Esta seção descreve um modelo geral de Governança de Dados para a Prefeitura do Recife. Este modelo tem como objetivo descrever os principais elementos de Governança de Dados e suas inter-relações. O modelo proposto proporcionará um vocabulário comum que, consequentemente, facilitará a comunicação e a discussão entre as partes interessadas. Além disso, o modelo de Governança de Dados ajudará a demonstrar como a Governança de Dados se relaciona com outros aspectos do gerenciamento de dados, arquitetura de dados e arquitetura corporativa.
Mesmo sendo apontada como uma iniciativa, o Modelo Geral de Governança de Dados apresentado aqui prevê a questão de interoperabilidade de dados. Este aspecto é abordado principalmente pelas funções Gestão de Metadados, Gestão de Arquitetura de Dados e Gestão de Dados Mestre e de Referencia Os processos e políticas relacionadas as estas funções serão construídas nas próximas fases deste projeto.
Ações de interoperabilidade de dados tem como objetivo não só a integração de sistemas, como também garantir a compatibilidade de modelos de dados e requisitos de qualidades de dados para uma organização por completa Neste sentido, uma plataforma de interoperabilidade contribui para aumentar e facilitar o compartilhamento de dados entre departamentos/órgãos/subsidiárias de uma organização.
Diante deste contexto, são apresentados nesta seção os componentes essenciais de governança que atuarão como pilares para organização e coordenação de todo programa, bem como funções estratégicas de gestão de dados, indicadores e abordagem de implementação.
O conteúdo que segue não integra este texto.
theorem State.queueChecks_fr {s} : Fr [⟨17198753156, 17198767492, 2048, 0⟩, ⟨17198753280, 17198767616, 2048, 0⟩, ⟨17198753154, 17198767490, 2048, 0⟩] [.layer] s (State.queueChecks s) := by
  unfold State.queueChecks
  extract_lets -merge -underBinder +onlyGivenNames x0
  extract_lets -merge -underBinder +onlyGivenNames x1
  refine Fr.cut x1 ?_ (fun h1 => ?_)
  · unfold x1
    refine Fr.step State.setLayer_fr rfl rfl ?_
    first | assumption | exact Fr.refl _
  try clear_value x1
  refine Fr.forFin ?_ (fun i t ht => ?_)
  · first | assumption | exact Fr.refl _
  · refine Fr.iteh (fun _ => ?_) (fun _ => ?_)
    · refine Fr.step State.queueCheck_fr rfl rfl ?_
      first | assumption | exact Fr.refl _
    · first | assumption | exact Fr.refl _

theorem State.dropWalk_fr {s} : Fr [⟨17198753155, 17198767491, 2048, 0⟩] [.layer] s (State.dropWalk s) := by
  unfold State.dropWalk
  split
  · first | assumption | exact Fr.refl _
  · refine Fr.wr (xs := [⟨17198753155, 17198767491, 2048, 0⟩]) (Reg.LAYER_L_WARP_STATUS_CHK_BUSY_key (by first | omega | (simp only [List.mem_range] at *; omega))) rfl ?_
    refine Fr.step State.setLayer_fr rfl rfl ?_
    first | assumption | exact Fr.refl _

theorem State.layerWritten_fr {s} {a1} {a2} : Fr [⟨17198743688, 17198743695, 1, 0⟩, ⟨17198753155, 17198767491, 2048, 0⟩, ⟨17198753154, 17198767490, 2048, 0⟩] [.layer] s (State.layerWritten s a1 a2) := by
  unfold State.layerWritten
  extract_lets -merge -underBinder +onlyGivenNames x0
  refine Fr.cut x0 ?_ (fun h0 => ?_)
  · unfold x0
    refine Fr.step State.disarm_fr rfl rfl ?_
    first | assumption | exact Fr.refl _
  try clear_value x0
  extract_lets -merge -underBinder +onlyGivenNames x1
  refine Fr.cut x1 ?_ (fun h1 => ?_)
  · unfold x1
    refine Fr.iteh (fun _ => ?_) (fun _ => ?_)
    · refine Fr.step State.dropWalk_fr rfl rfl ?_
      first | assumption | exact Fr.refl _
    · first | assumption | exact Fr.refl _
  try clear_value x1
  refine Fr.iteh (fun _ => ?_) (fun _ => ?_)
  · refine Fr.wr (xs := [⟨17198753154, 17198767490, 2048, 0⟩]) (Reg.LAYER_L_WARP_STATUS_CHECKED_key (by first | omega | (simp only [List.mem_range] at *; omega))) rfl ?_
    first | assumption | exact Fr.refl _
  · first | assumption | exact Fr.refl _

theorem State.layerSwitched_fr {s} : Fr [⟨17198753155, 17198767491, 2048, 0⟩, ⟨17198753154, 17198767490, 2048, 0⟩, ⟨17198753156, 17198767492, 2048, 0⟩, ⟨17198753280, 17198767616, 2048, 0⟩] [.layer] s (State.layerSwitched s) := by
  unfold State.layerSwitched
  extract_lets -merge -underBinder +onlyGivenNames x0
  refine Fr.cut x0 ?_ (fun h0 => ?_)
  · unfold x0
    refine Fr.step State.dropWalk_fr rfl rfl ?_
    first | assumption | exact Fr.refl _
  try clear_value x0
  refine Fr.forFin ?_ (fun i t ht => ?_)
  · first | assumption | exact Fr.refl _
  · extract_lets -merge -underBinder +onlyGivenNames x1
    try clear_value x1
    extract_lets -merge -underBinder +onlyGivenNames x2
    extract_lets -merge -underBinder +onlyGivenNames x3
    refine Fr.cut x3 ?_ (fun h3 => ?_)
    · unfold x3
      refine Fr.wr (xs := [⟨17198753154, 17198767490, 2048, 0⟩]) (Reg.LAYER_L_WARP_STATUS_CHECKED_key (by first | omega | (simp only [List.mem_range] at *; omega))) rfl ?_
      refine Fr.step State.setLayer_fr rfl rfl ?_
      first | assumption | exact Fr.refl _
    try clear_value x3
    refine Fr.iteh (fun _ => ?_) (fun _ => ?_)
    · refine Fr.step State.queueCheck_fr rfl rfl ?_
      first | assumption | exact Fr.refl _
    · first | assumption | exact Fr.refl _

theorem State.layerPlan_fr {s} {a1} {a2} {a3} {a4} : Fr [⟨17198743688, 17198743695, 1, 0⟩] [.layer] s (State.layerPlan s a1 a2 a3 a4) := by
  unfold State.layerPlan
  extract_lets -merge -underBinder +onlyGivenNames x0
  try clear_value x0
  extract_lets -merge -underBinder +onlyGivenNames x1
  try clear_value x1
  extract_lets -merge -underBinder +onlyGivenNames x2
  try clear_value x2
  extract_lets -merge -underBinder +onlyGivenNames x3
  try clear_value x3
  extract_lets -merge -underBinder +onlyGivenNames x4
  try clear_value x4
  extract_lets -merge -underBinder +onlyGivenNames x5
  try clear_value x5
  extract_lets -merge -underBinder +onlyGivenNames x6
  try clear_value x6
  extract_lets -merge -underBinder +onlyGivenNames x7
  extract_lets -merge -underBinder +onlyGivenNames x8
  refine Fr.cut x8 ?_ (fun h8 => ?_)
  · unfold x8
    refine Fr.foldl' ?_ (fun t x hx ht => ?_)
    · first | assumption | exact Fr.refl _
    · refine Fr.wr (xs := [⟨17198743688, 17198743695, 1, 0⟩]) (Reg.LAYER_STATUS_ARMED_key (by first | omega | (simp only [List.mem_range] at *; omega))) rfl ?_
      first | assumption | exact Fr.refl _
  try clear_value x8
  refine Fr.step State.setLayer_fr rfl rfl ?_
  first | assumption | exact Fr.refl _

theorem State.layerCapture_fr {s} {a1} {a2} : Fr [⟨17198743816, 17198743816, 1, 0⟩, ⟨17181966336, 17181966336, 1, 0⟩, ⟨17181967360, 17181967360, 1, 0⟩, ⟨17186226581, 17186257301, 2048, 0⟩, ⟨17181966338, 17181966338, 1, 0⟩, ⟨17181966495, 17181966495, 1, 0⟩, ⟨17186168832, 17186169247, 1, 0⟩, ⟨17198743808, 17198743808, 1, 0⟩, ⟨17198743553, 17198743553, 1, 0⟩, ⟨17198753156, 17198767492, 2048, 0⟩, ⟨17198743688, 17198743695, 1, 0⟩] [.pwr, .flt, .evc, .layer] s (State.layerCapture s a1 a2) := by
  unfold State.layerCapture
  extract_lets -merge -underBinder +onlyGivenNames x0
  try clear_value x0
  extract_lets -merge -underBinder +onlyGivenNames x1
  try clear_value x1
  extract_lets -merge -underBinder +onlyGivenNames x2
  try clear_value x2
  split
  · extract_lets -merge -underBinder +onlyGivenNames x3
    refine Fr.cut x3 ?_ (fun h3 => ?_)
    · unfold x3
      refine Fr.wr (xs := [⟨17198743816, 17198743816, 1, 0⟩]) rfl rfl ?_
      unfold State.rejectCommit
      try dsimp -zeta only
      refine Fr.step State.fire_fr rfl rfl ?_
      refine Fr.wr (xs := [⟨17198743808, 17198743808, 1, 0⟩]) rfl rfl ?_
      refine Fr.wr (xs := [⟨17198743553, 17198743553, 1, 0⟩]) rfl rfl ?_
      first | assumption | exact Fr.refl _
    try clear_value x3
    extract_lets -merge -underBinder +onlyGivenNames x4
    refine Fr.cut x4 ?_ (fun h4 => ?_)
    · unfold x4
      refine Fr.iteh (fun _ => ?_) (fun _ => ?_)
      · refine Fr.wr (xs := [⟨17198753156, 17198767492, 2048, 0⟩]) (Reg.LAYER_L_WARP_STATUS_CHK_CODE_key (by first | omega | (simp only [List.mem_range] at *; omega))) rfl ?_
        first | assumption | exact Fr.refl _
      · first | assumption | exact Fr.refl _
    try clear_value x4
    refine Fr.step State.layerPlan_fr rfl rfl ?_
    first | assumption | exact Fr.refl _
  · refine Fr.step State.layerPlan_fr rfl rfl ?_
    first | assumption | exact Fr.refl _

theorem State.layerFlip_fr {s} {a1} : Fr [⟨17198743688, 17198743695, 1, 0⟩, ⟨17198752656, 17198766992, 2048, 0⟩, ⟨17198743680, 17198743687, 1, 0⟩] [.live, .layer] s (State.layerFlip s a1) := by
  unfold State.layerFlip
  extract_lets -merge -underBinder +onlyGivenNames x0
  try clear_value (e0 : x0 = _)
  extract_lets -merge -underBinder +onlyGivenNames x1
  try clear_value x1
  extract_lets -merge -underBinder +onlyGivenNames x2
  try clear_value (e2 : x2 = _)
  extract_lets -merge -underBinder +onlyGivenNames x3
  refine Fr.cut x3 ?_ (fun h3 => ?_)
  · unfold x3
    refine Fr.step State.applySet_fr rfl rfl ?_
    first | assumption | exact Fr.refl _
  try clear_value x3
  extract_lets -merge -underBinder +onlyGivenNames x4
  try clear_value x4
  extract_lets -merge -underBinder +onlyGivenNames x5
  try clear_value x5
  extract_lets -merge -underBinder +onlyGivenNames x6
  extract_lets -merge -underBinder +onlyGivenNames x7
  refine Fr.cut x7 ?_ (fun h7 => ?_)
  · unfold x7
    refine Fr.step State.setLayer_fr rfl rfl ?_
    first | assumption | exact Fr.refl _
  try clear_value x7
  extract_lets -merge -underBinder +onlyGivenNames x8
  refine Fr.cut x8 ?_ (fun h8 => ?_)
  · unfold x8
    refine Fr.step State.disarm_fr rfl rfl ?_
    refine Fr.wr (xs := [⟨17198752656, 17198766992, 2048, 0⟩]) (Reg.LAYER_L_DEFER_CONSEC_key (by first | omega | (simp only [List.mem_range] at *; omega))) rfl ?_
    first | assumption | exact Fr.refl _
  try clear_value x8
  refine Fr.iteh (fun _ => ?_) (fun _ => ?_)
  · first | assumption | exact Fr.refl _
  · refine Fr.wrB (xs := [⟨17198743680, 17198743687, 1, 0⟩]) (Reg.LAYER_STATUS_LIVE_key (by first | omega | (simp only [List.mem_range] at *; omega))) rfl ?_
    first | assumption | exact Fr.refl _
A abordagem para definir o modelo adequado para a Prefeitura do Recife baseia se na identificação do equilíbrio apropriado entre flexibilidade e rigidez para garantir uma resposta rápida aos desafios e a execução ideal de negócios e processos alcançar a excelência operacional.
O modelo mais adequado de Governança de Dados para a Prefeitura do Recife é o "Central Distribuído". Este modelo foi acordado através de consulta com lideres e servidores da Prefeitura do Recife.
Este modelo define um tom apropriado de autoridade de liderança na parte superior, assim como propicia um maior patrocínio e engajamento por parte dos funcionários. Ainda, órgãos estratégicos e táticos que atuarão de forma mais centralizada poderão supervisionar o programa de Governança de Dados.
A distribuição das responsabilidades se dará no nível operacional. Recomenda-se que cada secretaria atue como uma Unidade de Gestão de Dados.
As unidades possuem capacidade parcial de agir de forma independente. Podendo fazer solicitação de ajustes específicos de políticas, processos e padrões de acordo com suas especificidades.
Em geral, a centralização da decisão e supervisão da Governança de Dados aliada a distribuição da operação traz uma maior versatilidade, rapidez e precisão nas decisões, o que seria impossível de obter se toda a gestão dos dados estivesse concentrada em um só órgão no topo da organização.